Ce travail de « bonne distance », aussi complexe qu’il soit à doser, est rendu possible par la tenue d’un dossier individuel concernant chaque jeune et qui, dans sa composition très formelle, est un moyen de construire la personne en tant que « jeune délinquant ». La rédaction du dossier, la mise à l’écrit des événements, des entretiens, est présentée comme assez cadrée par les éducateurs rencontrés et ne laisse que peu de place à la vie intime du jeune, son histoire, son environnement. Elle ne laisse également aucune place au ressenti de l’éducateur remplissant le dossier. Seuls les détails qui sont susceptibles d’être en lien avec la peine pour laquelle le jeune concerné a été condamné peuvent faire partie du dossier. La mise à l’écrit participe de cette mise à distance pour un grand nombre d’éducateurs rencontrés, par ailleurs pas forcément très à l’aise avec l’ordinateur ou la rédaction. Les bouleversements administratifs au sein des structures révèlent de véritables lacunes quant à ce passage à l’écrit : les rapports autrefois manuscrits et ensuite saisis à l’ordinateur par les secrétaires sont aujourd’hui directement saisis par les éducateurs pas toujours familiers de l’outil informatique, quel que soit leur âge. Si elle est bénéfique pour la prise de recul vis-à-vis des situations individuelles, la mise à l’écrit est en revanche vécue comme une « perte de temps » par les éducateurs qui ont l’impression que leurs missions initiales, notamment pour le temps d’accueil et d’échange avec les jeunes, s’en trouvent réduites.

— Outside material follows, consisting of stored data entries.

theorem cbcEncrypt_last (w : Schedule) (ch : Block) (ps : List Block) :
    (cbcEncrypt w ch ps).2 = chainBefore w ch ps ps.length := by
  induction ps generalizing ch with
  | nil => rfl
  | cons p ps ih => exact ih _

theorem getElem?_cbcEncrypt (w : Schedule) (ch : Block) {ps : List Block} {j : Nat} (hj : j < ps.length) :
    (cbcEncrypt w ch ps).1[j]? = some (chainBefore w ch ps (j + 1)) := by
  have hj' : j < (cbcEncrypt w ch ps).1.length := by rwa [length_cbcEncrypt]
  rw [chainBefore, List.getD_cons_succ, List.getD_eq_getElem _ _ hj', List.getElem?_eq_getElem hj']

/-- Settles O57: the chaining values are the zero block and the ciphertext blocks, and OUTBUF lists the latter. -/
theorem cbcencChainsCiphertext : Obligations.CbcencChainsCiphertext := by
  intro s hk hc
  have hlen : (blocksOf (pad (inputBytes s))).length = s.inlen.toNat / 16 + 1 := by
    rw [length_blocksOf, length_padded_input, Nat.mul_div_cancel_left _ (by decide)]
  have hlast : (encryptRun s).2 =
      chainBefore (expand s.key) zeroBlock (blocksOf (pad (inputBytes s))) (s.inlen.toNat / 16 + 1) := by
    rw [encryptRun, cbcEncrypt_last, hlen]
  refine ⟨Memory.ofBytes 0 (bytesOf (encryptRun s).1),
    chainBefore (expand s.key) zeroBlock (blocksOf (pad (inputBytes s))), rfl, fun j hj => ?chain, fun k => ?bytes,
    ?exec⟩
  case chain => rw [chainBefore_succ _ _ (hlen ▸ hj), getElem_blocksOf]
  case bytes =>
    rw [Memory.byte?_ofBytes_zero]
    split_ifs with hk
    · rw [getElem?_bytesOf, encryptRun, getElem?_cbcEncrypt _ _ (by omega), Option.map_some]
    · exact List.getElem?_eq_none (by rw [length_encryptRun]; omega)
  case exec => rw [exec_cbcenc_valid hk hc, cbcEncryptInput_eq, length_encryptRun, hlast]; rfl

/-! ### CBC decryption -/

theorem getElem?_cbcDecrypt (w : Schedule) (ch : Block) (it : Option Block) (cs : List Block) (j : Nat) :
    (cbcDecrypt w ch it cs).1[j]? =
      cs[j]?.map fun c => xorBlock (decryptBlock c w) ((ch :: cs).getD j zeroBlock) := by
  induction cs generalizing ch it j with
  | nil => rfl
  | cons c cs ih =>
    cases j with
    | zero => rfl
    | succ j =>
      rw [cbcDecrypt]
      simp only [List.getElem?_cons_succ, List.getD_cons_succ]
      exact ih c _ j

theorem cbcDecrypt_chain (w : Schedule) (ch : Block) (it : Option Block) (cs : List Block) :
    (cbcDecrypt w ch it cs).2.1 = (ch :: cs).getD cs.length zeroBlock := by
  induction cs generalizing ch it with
  | nil => rfl
  | cons c cs ih => exact ih c _

theorem cbcDecrypt_intermediate (w : Schedule) (ch : Block) (it : Option Block) (cs : List Block) :
    (cbcDecrypt w ch it cs).2.2 =
      if cs.length = 0 then it else some (decryptBlock ((ch :: cs).getD cs.length zeroBlock) w) := by
  induction cs generalizing ch it with
  | nil => rfl
  | cons c cs ih =>
    rw [cbcDecrypt]
    refine (ih c _).trans ?_
    cases cs <;> rfl

/-- The chaining values of R113: the zero block and then the ciphertext blocks of `B`. -/
def cipherBefore (B : List Byte) (j : Nat) : Block := if j = 0 then zeroBlock else blockAt B (j - 1)

theorem getD_zeroBlock_cons_blocksOf (B : List Byte) {j : Nat} (hj : j ≤ B.length / 16) :
    (zeroBlock :: blocksOf B).getD j zeroBlock = cipherBefore B j := by
  cases j with
  | zero => rfl
  | succ j =>
    have hj' : j < (blocksOf B).length := by rwa [length_blocksOf]
    rw [List.getD_cons_succ, List.getD_eq_getElem _ _ hj', getElem_blocksOf]
    rfl

/-- Plaintext block `j` of CBCDEC (R113). -/
theorem blockAt_decryptRun (s : State) {j : Nat} (hj : j < s.inlen.toNat / 16) :
    blockAt (bytesOf (decryptRun s).1) j =
      xorBlock (decryptBlock (cipherBefore (inputBytes s) (j + 1)) (expand s.key)) (cipherBefore (inputBytes s) j) := by
  have hin : j < (blocksOf (inputBytes s)).length := by rwa [length_blocksOf, length_inputBytes]
  have hout : j < (decryptRun s).1.length := by rwa [decryptRun, length_cbcDecrypt]
  have hblock : (decryptRun s).1[j]? = some (xorBlock (decryptBlock (blockAt (inputBytes s) j) (expand s.key))
      (cipherBefore (inputBytes s) j)) := by
    rw [decryptRun, getElem?_cbcDecrypt, List.getElem?_eq_getElem hin, Option.map_some, getElem_blocksOf,
      getD_zeroBlock_cons_blocksOf _ (by rw [length_inputBytes]; omega)]
  rw [blockAt_bytesOf hout]
  exact Option.some.inj ((List.getElem?_eq_getElem hout).symm.trans hblock)

/-- CHAIN after CBCDEC: the last ciphertext block (R115). -/
theorem decryptRun_chain (s : State) : (decryptRun s).2.1 = cipherBefore (inputBytes s) (s.inlen.toNat / 16) := by
  rw [decryptRun, cbcDecrypt_chain, length_blocksOf, length_inputBytes,
    getD_zeroBlock_cons_blocksOf _ (by rw [length_inputBytes])]

/-- STATE after CBCDEC: the last block that was decrypted, if there was one (R115). -/
theorem decryptRun_state (s : State) : (decryptRun s).2.2.getD s.state =
    if s.inlen.toNat / 16 = 0 then s.state
    else decryptBlock (cipherBefore (inputBytes s) (s.inlen.toNat / 16)) (expand s.key) := by
  rw [decryptRun, cbcDecrypt_intermediate, length_blocksOf, length_inputBytes,
    getD_zeroBlock_cons_blocksOf _ (by rw [length_inputBytes])]
  split_ifs <;> rfl

/-- Settles O58: block by block, with the last chaining value and the last decrypted block. -/
theorem cbcdecUnchainsPlaintext : Obligations.CbcdecUnchainsPlaintext := by
  intro s hk hc ha
  refine ⟨_, bytesOf (decryptRun s).1, length_decryptRun ha, fun j hj => blockAt_decryptRun s hj,
    Memory.byte?_ofBytes_zero (unpad (bytesOf (decryptRun s).1)), ?exec⟩
  case exec => rw [exec_cbcdec_valid hk hc ha, cbcDecryptInput_eq, decryptRun_chain, decryptRun_state]; rfl

/-! ### The input of a buffer command, byte by byte -/

/-- An input whose bytes are all written is those bytes (R32). -/
theorem inputBytes_eq_of_byte? {s : State} {v : List Byte} (hlen : s.inlen.toNat = v.length)
    (h : ∀ k, k < v.length → s.inbuf.byte? k = v[k]?) : inputBytes s = v := by
  refine List.ext_getElem? fun k => ?_
  rw [getElem?_inputBytes, hlen]
  split_ifs with hk
  · rw [List.getElem?_eq_getElem hk, Memory.draw_of_byte? ((h k hk).trans (List.getElem?_eq_getElem hk))]
  · exact (List.getElem?_eq_none (Nat.le_of_not_lt hk)).symm

theorem getElem?_inputBytes_of_written {s : State} {k : Nat} (hk : k < s.inlen.toNat)
    (h : (s.inbuf.byte? k).isSome = true) : (inputBytes s)[k]? = s.inbuf.byte? k := by
  obtain ⟨b, hb⟩ := Option.isSome_iff_exists.1 h
  rw [getElem?_inputBytes, if_pos hk, Memory.draw_of_byte? hb, hb]

/-! ### The round trip -/

theorem cbcDecrypt_cbcEncrypt (w : Schedule) (ch : Block) (it : Option Block) (ps : List Block) :
    (cbcDecrypt w ch it (cbcEncrypt w ch ps).1).1 = ps := by
  induction ps generalizing ch it with
  | nil => rfl
  | cons p ps ih =>
    rw [cbcEncrypt, cbcDecrypt]
    simp only [decryptBlock_encryptBlock, xorBlock_xorBlock, ih]

/-- CBCDEC on the ciphertext of `s` under the same key finds the padded plaintext of `s` (R118). -/
theorem decryptRun_of_ciphertext {s u : State} (hkey : u.key = s.key)
    (hin : inputBytes u = bytesOf (encryptRun s).1) : bytesOf (decryptRun u).1 = pad (inputBytes s) := by
  have haligned : (pad (inputBytes s)).length % 16 = 0 := by rw [length_pad, Nat.mul_mod_right]
  rw [decryptRun, hin, hkey, blocksOf_bytesOf, encryptRun, cbcDecrypt_cbcEncrypt, bytesOf_blocksOf haligned]

/-- Settles O59: the ciphertext is CBCDEC's input, it is decrypted to the padded plaintext, and `unpad` undoes `pad`. -/
theorem cbcRoundTrip : Obligations.CbcRoundTrip := by
  intro s t u hk hc hwritten ht hkey huk hulen hcopy
  have hcap := length_padded_le hc
  have hbounds := bufBytes_bounds
  obtain rfl := Host.Outcome.next.inj ((exec_cbcenc_valid hk hc).symm.trans ht)
  rw [cbcEncryptInput_eq] at hulen hcopy
  simp only [length_encryptRun, Memory.byte?_ofBytes_zero] at hulen hcopy
  have hlen : u.inlen.toNat = 16 * (s.inlen.toNat / 16 + 1) := by
    rw [hulen, BitVec.toNat_ofNat]
    exact Nat.mod_eq_of_lt (by omega)
  rw [← hulen, hlen] at hcopy
  have hin : inputBytes u = bytesOf (encryptRun s).1 :=
    inputBytes_eq_of_byte? (hlen.trans (length_encryptRun s).symm) fun k hk => hcopy k (length_encryptRun s ▸ hk)
  have hplain : unpad (bytesOf (decryptRun u).1) = inputBytes s := by
    rw [decryptRun_of_ciphertext hkey hin, unpad_pad]
  refine ⟨_, exec_cbcdec_valid huk (by omega) (by omega), ?outlen, fun k hk => ?outbuf⟩ <;>
    rw [cbcDecryptInput_eq, hplain]
  case outlen => rw [length_inputBytes, BitVec.ofNat_toNat, BitVec.setWidth_eq]
  case outbuf => rw [Memory.byte?_ofBytes_zero, getElem?_inputBytes_of_written hk (hwritten k hk)]

end Sys2Proof.Machine
end

section
/-! SUPPORT. The output of a buffer command as a function of KEY, KEYLEN and its input (45_cbc_padding.md R112 to R118),
and from it O60. -/

namespace Sys2Proof.Machine

/-- The result code and the output of each buffer command on the input `B`, in the order of R131's tests. -/
def bufferResult (key : Key) (keylen : Word) (B : List Byte) : Instr → BitVec 4 × List Byte
  | .cbcenc =>
    if Config.bufBytes ≤ B.length then (eCapacity, [])
    else if keylen ≠ 32 then (eNone, [])
    else (eNone, bytesOf (cbcEncrypt (expand key) zeroBlock (blocksOf (pad B))).1)
  | .cbcdec =>
    if Config.bufBytes < B.length then (eCapacity, [])
    else if keylen ≠ 32 ∨ B.length % 16 ≠ 0 then (eNone, [])
    else (eNone, unpad (bytesOf (cbcDecrypt (expand key) zeroBlock none (blocksOf B)).1))
  | .pad => if Config.bufBytes ≤ B.length then (eCapacity, []) else (eNone, pad B)
  | .unpad => if Config.bufBytes < B.length then (eCapacity, []) else (eNone, unpad B)
  | _ => (eNone, [])

/-- The state `t` shows the result code and the output `r`. -/
structure Shows (r : BitVec 4 × List Byte) (t : State) : Prop where
  errcode : t.errcode = r.1
  outlen : t.outlen = BitVec.ofNat 32 r.2.length
  outbuf : ∀ k, k < r.2.length → t.outbuf.byte? k = r.2[k]?

theorem shows_empty (code : BitVec 4) (s : State) : Shows (code, []) (raise code (emptyOutput s)) :=
  ⟨rfl, rfl, fun k hk => absurd hk (Nat.not_lt_zero k)⟩

theorem shows_withOutput (v : List Byte) (s : State) : Shows (eNone, v) (withOutput v s) :=
  ⟨rfl, rfl, fun k _ => Memory.byte?_ofBytes_zero v k⟩

theorem exec_cbcenc_shows {s t : State} (h : exec .cbcenc s = .next t) :
    Shows (bufferResult s.key s.keylen (inputBytes s) .cbcenc) t := by
  rw [bufferResult, length_inputBytes]
  split_ifs with hc hk
  · obtain rfl := Host.Outcome.next.inj ((exec_cbcenc_overCapacity hc).symm.trans h)
    exact shows_empty _ s
  · obtain rfl := Host.Outcome.next.inj ((exec_cbcenc_invalid (Nat.lt_of_not_le hc) hk).symm.trans h)
    exact shows_empty _ s
  · obtain rfl := Host.Outcome.next.inj ((exec_cbcenc_valid (not_not.1 hk) (Nat.lt_of_not_le hc)).symm.trans h)
    rw [cbcEncryptInput_eq_withCbcOutput]
    exact shows_withOutput _ _
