-- ==== Sys2Proof/Word.lean ====
section
/-! DEFINITION. Sys2Proof/Word.lean: the byte type, and a plain check that the members of a list differ. -/

namespace Sys2Proof

/-- R8: a byte is 8 bits, unsigned. -/
abbrev Byte := BitVec 8

/-- No member of the list occurs twice. -/
def allDistinct {α : Type} [BEq α] : List α → Bool
  | [] => true
  | a :: as => !as.contains a && allDistinct as

end Sys2Proof
end

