-- ==== Sys2Proof/Machine/OtherModes.lean ====
section
/-! DEFINITION. Sys2Proof/Machine/OtherModes.lean: the meanings of the EVT11 rows outside the master modes
(42_dispatch.md R114 to R116). None of these rules reads the status. -/

namespace Sys2Proof.Machine

/-- R114. -/
def execIdleAny (_e : Byte) (s : State) : Host.Outcome State Fault Refusal := atomic aRelease s

/-- R115, SlaveTransmit. -/
def execSlaveTransmitAny (_e : Byte) (s : State) : Host.Outcome State Fault Refusal := atomic aRelease s

/-- R115, SlaveReceive. -/
def execSlaveReceiveAny (_e : Byte) (s : State) : Host.Outcome State Fault Refusal := atomic aRelease s

/-- R116, MODE 5. -/
def execReserved5Any (_e : Byte) (s : State) : Host.Outcome State Fault Refusal :=
  atomic (fun s => s.raise .reservedMode) s

/-- R116, MODE 6. -/
def execReserved6Any (_e : Byte) (s : State) : Host.Outcome State Fault Refusal :=
  atomic (fun s => s.raise .reservedMode) s

/-- R116, MODE 7. -/
def execReserved7Any (_e : Byte) (s : State) : Host.Outcome State Fault Refusal :=
  atomic (fun s => s.raise .reservedMode) s

end Sys2Proof.Machine
end

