-- ==== Sys2Proof/Laws/ControlBits.lean ====
section
/-! SUPPORT. Sys2Proof/Laws/ControlBits.lean: the control byte of named bits, under every layout (R31, R65). -/

namespace Sys2Proof

/-- The bits of a byte written out bit by bit. -/
theorem getLsbD_byteOfBits (f : Fin 8 → Bool) (i : Fin 8) :
    (byteOfBits (f 7) (f 6) (f 5) (f 4) (f 3) (f 2) (f 1) (f 0)).getLsbD i.val = f i := by
  have bits : ∀ b7 b6 b5 b4 b3 b2 b1 b0 : Bool,
      (byteOfBits b7 b6 b5 b4 b3 b2 b1 b0).getLsbD 0 = b0 ∧ (byteOfBits b7 b6 b5 b4 b3 b2 b1 b0).getLsbD 1 = b1 ∧
      (byteOfBits b7 b6 b5 b4 b3 b2 b1 b0).getLsbD 2 = b2 ∧ (byteOfBits b7 b6 b5 b4 b3 b2 b1 b0).getLsbD 3 = b3 ∧
      (byteOfBits b7 b6 b5 b4 b3 b2 b1 b0).getLsbD 4 = b4 ∧ (byteOfBits b7 b6 b5 b4 b3 b2 b1 b0).getLsbD 5 = b5 ∧
      (byteOfBits b7 b6 b5 b4 b3 b2 b1 b0).getLsbD 6 = b6 ∧ (byteOfBits b7 b6 b5 b4 b3 b2 b1 b0).getLsbD 7 = b7 := by
    decide
  obtain ⟨h0, h1, h2, h3, h4, h5, h6, h7⟩ := bits (f 7) (f 6) (f 5) (f 4) (f 3) (f 2) (f 1) (f 0)
  fin_cases i <;> assumption

/-- Bit `i` of a control byte is the named bit that the layout puts there. -/
theorem CtrlBits.getLsbD_toByte (l : CtrlLayout) (b : CtrlBits) (i : Fin 8) :
    (b.toByte l).getLsbD i.val = b.bitAt l i :=
  getLsbD_byteOfBits (b.bitAt l) i

/-- The positions of a layout differ. -/
theorem CtrlLayout.positions_differ (l : CtrlLayout) :
    [l.int, l.ea, l.sta, l.sto, l.wc, l.en, l.ie].Nodup := by
  have h := l.distinct
  simpa [allDistinct, List.nodup_cons, and_assoc] using h

/-- R31, R65: the named bits of a control byte read back as they were set. -/
theorem CtrlBits.ofByte_toByte (l : CtrlLayout) (b : CtrlBits) : CtrlBits.ofByte l (b.toByte l) = b := by
  have h := l.positions_differ
  simp only [List.nodup_cons, List.mem_cons, List.not_mem_nil, or_false, not_or] at h
  obtain ⟨⟨a1, a2, a3, a4, a5, a6⟩, ⟨b1, b2, b3, b4, b5⟩, ⟨c1, c2, c3, c4⟩, ⟨d1, d2, d3⟩, ⟨e1, e2⟩, f1, -⟩ := h
  have fwd {p q : Fin 8} (h : ¬p = q) : (p == q) = false := beq_eq_false_iff_ne.mpr h
  have bwd {p q : Fin 8} (h : ¬p = q) : (q == p) = false := beq_eq_false_iff_ne.mpr (Ne.symm h)
  cases b
  simp only [CtrlBits.ofByte, CtrlBits.getLsbD_toByte, CtrlBits.bitAt, fwd a1, fwd a2, fwd a3, fwd a5, fwd a6, fwd b1,
    fwd b2, fwd b4, fwd b5, fwd c1, fwd c3, fwd c4, fwd d2, fwd d3, fwd f1, bwd a1, bwd a2, bwd a3, bwd a5, bwd a6,
    bwd b1, bwd b2, bwd b4, bwd b5, bwd c1, bwd c3, bwd c4, bwd d2, bwd d3, bwd f1]
  simp

/-- The bits of a named control word, read back from its byte. -/
@[simp] theorem CtrlName.ofByte_byte (l : CtrlLayout) (n : CtrlName) : CtrlBits.ofByte l (n.byte l) = n.bits :=
  CtrlBits.ofByte_toByte l n.bits

/-- Two control words with one byte have the same bits. -/
theorem CtrlName.bits_eq_of_byte_eq {l : CtrlLayout} {m n : CtrlName} (h : m.byte l = n.byte l) : m.bits = n.bits := by
  rw [← CtrlName.ofByte_byte l m, h, CtrlName.ofByte_byte]

end Sys2Proof
end

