-- ==== Sys2Proof/Laws/Sequencer.lean ====
section
/-! SUPPORT. Sys2Proof/Laws/Sequencer.lean: what each action does inside an EH step, which finds the flag set and nothing
pending (40_sequencer.md R83 to R89). -/

namespace Sys2Proof.Machine

/-- R83. -/
theorem aLoadAddr_spec {s : State} {b : Byte} (hf : s.bc.flag = true) (hp : s.bc.pending = .none)
    (hb : s.slaRw = some b) :
    aLoadAddr s = { s with
      trace := s.trace ++ [.data b, .ctrl (CtrlName.nextNoack.byte s.cfg.layout)],
      bc := { s.bc with
        flag := false, en := true, ea := false, sta := false, ie := true, pending := .shift, data := some b,
        wc := false } } := by
  simp only [aLoadAddr, hb, valued_some, State.use_ok, dataWrite_of_flag hf]
  rw [writeControl_of_none]
  · simp [CtrlName.bits, State.record, hb]
  · rfl
  · exact hp

/-- R84. -/
theorem aTxNext_spec {s : State} {b : Byte} (hf : s.bc.flag = true) (hp : s.bc.pending = .none)
    (hc : s.idx.toNat < s.cfg.cap) (hb : s.buf.read s.idx.toNat = some b) :
    aTxNext s = { s with
      idx := s.idx + 1,
      trace := s.trace ++ [.data b, .ctrl (CtrlName.nextNoack.byte s.cfg.layout)],
      bc := { s.bc with
        flag := false, en := true, ea := false, sta := false, ie := true, pending := .shift, data := some b,
        wc := false } } := by
  simp only [aTxNext, memRead_of_some hc hb, State.use_ok, dataWrite_of_flag hf]
  rw [writeControl_of_none]
  · simp [CtrlName.bits, State.record]
  · rfl
  · exact hp

/-- R85. -/
theorem aRxRequest_spec {s : State} (a : Bool) (hp : s.bc.pending = .none) :
    aRxRequest a s = { s with
      trace := s.trace ++ [.ctrl ((if a then CtrlName.nextAck else CtrlName.nextNoack).byte s.cfg.layout)],
      bc := { s.bc with flag := false, en := true, ea := a, sta := false, ie := true, pending := .shift } } := by
  cases a <;> simp only [aRxRequest, Bool.false_eq_true, if_false, if_true] <;> rw [writeControl_of_none rfl hp] <;>
    simp [CtrlName.bits, State.record]

/-- R86: with room. -/
theorem aStore_spec {s : State} {x : Byte} (hs : s.refused = none) (hi : s.idx.toNat < s.len.toNat)
    (hc : s.idx.toNat < s.cfg.cap) (hx : s.bc.data = some x) :
    aStore s = { s with buf := s.buf.write s.idx.toNat x, idx := s.idx + 1 } := by
  simp only [aStore, if_pos hi, dataRead, hx, valued_some, State.use_ok, memWrite_of_lt hc]
  rw [State.andThen_of_running]
  exact hs

/-- R86: without room the byte is discarded. -/
theorem aStore_full {s : State} (hi : s.len.toNat ≤ s.idx.toNat) : aStore s = s := by
  simp [aStore, Nat.not_lt.mpr hi]

/-- R87 with SEND_STOP = 1. -/
theorem aComplete_stop {s : State} (hs : s.refused = none) (hp : s.bc.pending = .none) (h : s.sendStop = some true) :
    aComplete s = { s with
      mode := .idle, trace := s.trace ++ [.ctrl (CtrlName.stop.byte s.cfg.layout)],
      bc := { s.bc with
        flag := false, en := true, ea := true, sta := false, sto := true, ie := true, pending := .stop } } := by
  simp only [aComplete, h, valued_some, State.use_ok, if_true]
  rw [writeControl_of_none, State.andThen_of_running]
  · simp [CtrlName.bits, State.record, h]
  · simpa using hs
  · rfl
  · exact hp

/-- R87 with SEND_STOP = 0. -/
theorem aComplete_repstart {s : State} (hs : s.refused = none) (hp : s.bc.pending = .none)
    (h : s.sendStop = some false) :
    aComplete s = { s with
      mode := .idle, rsPending := true, trace := s.trace ++ [.ctrl (CtrlName.repstart.byte s.cfg.layout)],
      bc := { s.bc with flag := false, en := true, ea := true, sta := true, ie := false, pending := .start } } := by
  simp only [aComplete, h, valued_some, State.use_ok, Bool.false_eq_true, if_false]
  rw [writeControl_of_none, State.andThen_of_running]
  · simp [CtrlName.bits, State.record]
  · simpa using hs
  · rfl
  · exact hp

/-- R88. -/
theorem aFail_spec {s : State} (e : Byte) (hs : s.refused = none) (hp : s.bc.pending = .none) :
    aFail e s = { s with
      mode := .idle, lastErr := e, trace := s.trace ++ [.ctrl (CtrlName.stop.byte s.cfg.layout)],
      bc := { s.bc with
        flag := false, en := true, ea := true, sta := false, sto := true, ie := true, pending := .stop } } := by
  simp only [aFail]
  rw [writeControl_of_none, State.andThen_of_running]
  · simp [CtrlName.bits, State.record]
  · simpa using hs
  · rfl
  · exact hp

/-- R89. -/
theorem aRelease_spec {s : State} (hp : s.bc.pending = .none) :
    aRelease s = { s with
      trace := s.trace ++ [.ctrl (CtrlName.release.byte s.cfg.layout)],
      bc := { s.bc with flag := false, en := true, ea := true, sta := false, ie := true, pending := .shift } } := by
  simp only [aRelease]
  rw [writeControl_of_none]
  · simp [CtrlName.bits, State.record]
  · rfl
  · exact hp

end Sys2Proof.Machine
end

Les entretiens réalisés auprès des professionnels montrent qu’écrire, mais aussi parler de ces jeunes en équipe ou en audience, ne laisse que très peu (voire pas) de place à la dimension affective et aux émotions. Dans les transmissions au parquet (ou à la prochaine unité lorsqu’il y a un transfert), les éducateurs écrivent ce qui est important à leurs yeux, ce qui a été fait, ce qui s’est passé et ce qui peut servir aux collègues qui vont prendre le relais, ce qui pourrait répondre aux interrogations du juge14. Les éducateurs n’y rédigent pourtant pas une grande

partie de leur travail qui participe de l’échange et du contact avec le jeune, ni ce qu’ils ressentent, ou très rarement leurs jugements personnels. Si la vision de l’éducateur est importante pour la prise en charge et le suivi de la peine, il n’empêche que la manière de restituer cela à l’écrit pose question et n’est en rien évident pour les professionnels rencontrés. Cela reste dans les discussions orales informelles, ou peut émerger en réunion d’équipe – toujours à l’oral. Par le travail d’écriture s’opère donc une prise de distance entre l’éducateur et la situation du jeune ; le choix des mots, le langage écrit participent de la gestion des émotions.